───── Records for this task ─────
/-- The two events of a ring, in their order (R19, R41). -/
theorem ringReported_events (s : State) (n c : Nat) (h : (s.line n).state = .idle) (hhead : s.eu.evtHead < 256) (hread : s.eu.evtRead < 256)
    (hroom : s.eu.unread ≤ 253) :
    EventAt (ringReported s n c) s.eu.evtHead (.lineState n .idle .ringingIn .far) s.frame ∧
    EventAt (ringReported s n c) ((s.eu.evtHead + 1) % 256) (.ringAlert n c s.frame) s.frame := by
  have hframe : (ringTaken s n c).frame = s.frame := (work_ringTaken s n c).call.frame
  have heu : (ringTaken s n c).eu = s.eu := by simp [ringTaken, takeCallCopy, latchContext]
  have hchange : ((ringTaken s n c).line n).state ≠ .ringingIn := by simp [ringTaken_line, h]
  have hidle : ((ringTaken s n c).line n).state = .idle := by simp [ringTaken_line, h]
  obtain ⟨hevent, hnext⟩ := changeState_event (ringTaken s n c) n .ringingIn .far hchange (by rw [heu]; omega)
  let v := startState (changeState (ringTaken s n c) n .ringingIn .far) n .ringIn (ringFrames s)
  have hv : ringReported s n c = issue v (.ringAlert n c v.frame) := rfl
  have hvhead : v.eu.evtHead = (s.eu.evtHead + 1) % 256 := by simpa [v, startState, heu] using hnext
  have hvframe : v.frame = s.frame := by simp [v, startState, hframe]
  have hvread : v.eu.evtRead = s.eu.evtRead := by
    have := (((work_ringTaken s n c).mono (by decide : _ ⊆ [Block.events, .lc, .cc, .meter])).step
      (work_changeState _ n .ringingIn .far)).call.eu
    simp only [Prod.mk.injEq] at this
    exact this.1
  have hvroom : v.eu.unread ≤ 254 := by
    have := hroom
    simp only [EU.unread, hvhead, hvread] at this ⊢
    omega
  rw [heu, hframe, hidle] at hevent
  have hv1 : EventAt v s.eu.evtHead (.lineState n .idle .ringingIn .far) s.frame := hevent.congr (by simp [v, startState]) (by simp [v, startState])
  rw [hv, hvframe]
  refine ⟨hv1.issue (by rw [hvhead]; omega) _, ?_⟩
  have := issue_eventAt v (.ringAlert n c s.frame) hvroom
  rwa [hvhead, hvframe] at this

/-! ### A ring rejected (R41) -/

/-- The circuit of a rejected ring: released as far-held, so that a RELEASE is due (R35, R41). -/
def ringReleased (s : State) (c : Nat) : State := releaseCircuit (modCircuit s c fun r => { r with farHeld := true }) c false none

theorem rejectRing_eq (s : State) (c : Nat) (target : Option Nat) : rejectRing s c target =
    match target with
    | some n => countRejectedRing (issue (ringReleased s c) (.ringRejected c target)) n
    | none => issue (ringReleased s c) (.ringRejected c target) := rfl

/-- The far-held release is not complete before its RELEASE has been sent (R35). -/
theorem ringReleased_eq (s : State) (c : Nat) : ∃ v, ringReleased s c = relist v c ∧ CcOnly s v ∧ v.cc.sending = s.cc.sending ∧
    ∀ d, v.circuit d = if d = c then
      { s.circuit c with lastSent := .seized, desired := .idle, farHeld := false, state := .releasing, owner := none }
    else s.circuit d := by
  let v := modCircuit (modCircuit s c fun r => { r with farHeld := true }) c fun r =>
    { r with lastSent := if r.farHeld && !false then .seized else r.lastSent, desired := .idle, farHeld := false, state := .releasing
             owner := none }
  have hv : ∀ d, v.circuit d = if d = c then
      { s.circuit c with lastSent := .seized, desired := .idle, farHeld := false, state := .releasing, owner := none }
    else s.circuit d := by
    intro d
    by_cases hd : d = c <;> simp [v, hd]
  refine ⟨v, ?_, ⟨_, rfl⟩, rfl, hv⟩
  show finishRelease (relist v c) c = relist v c
  have hquiet : quiet (relist v c) c = false := by simp [quiet, hv]
  simp [finishRelease, hquiet]

theorem inTransmission_congr {s t : State} (h : t.cc.sending = s.cc.sending) (c : Nat) : inTransmission t c = inTransmission s c := by
  simp [inTransmission, h]

/-- A circuit with a message due that is not in transmission is on the pending list (R34). -/
theorem relist_mem (s : State) (c : Nat) (ht : inTransmission s c = false) (hd : (s.circuit c).desired ≠ (s.circuit c).lastSent) :
    c ∈ (relist s c).cc.pendingList := by
  unfold relist
  simp only [ht, hd, Bool.false_eq_true, if_false]
  split
  · next h => simpa using h
  · simp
─────
**Work instructions**.
Search the records for the word "ringAlert" and return every line that holds it.

**Response box**.
    EventAt (ringReported s n c) ((s.eu.evtHead + 1) % 256) (.ringAlert n c s.frame) s.frame := by
  have hv : ringReported s n c = issue v (.ringAlert n c v.frame) := rfl
  have := issue_eventAt v (.ringAlert n c s.frame) hvroom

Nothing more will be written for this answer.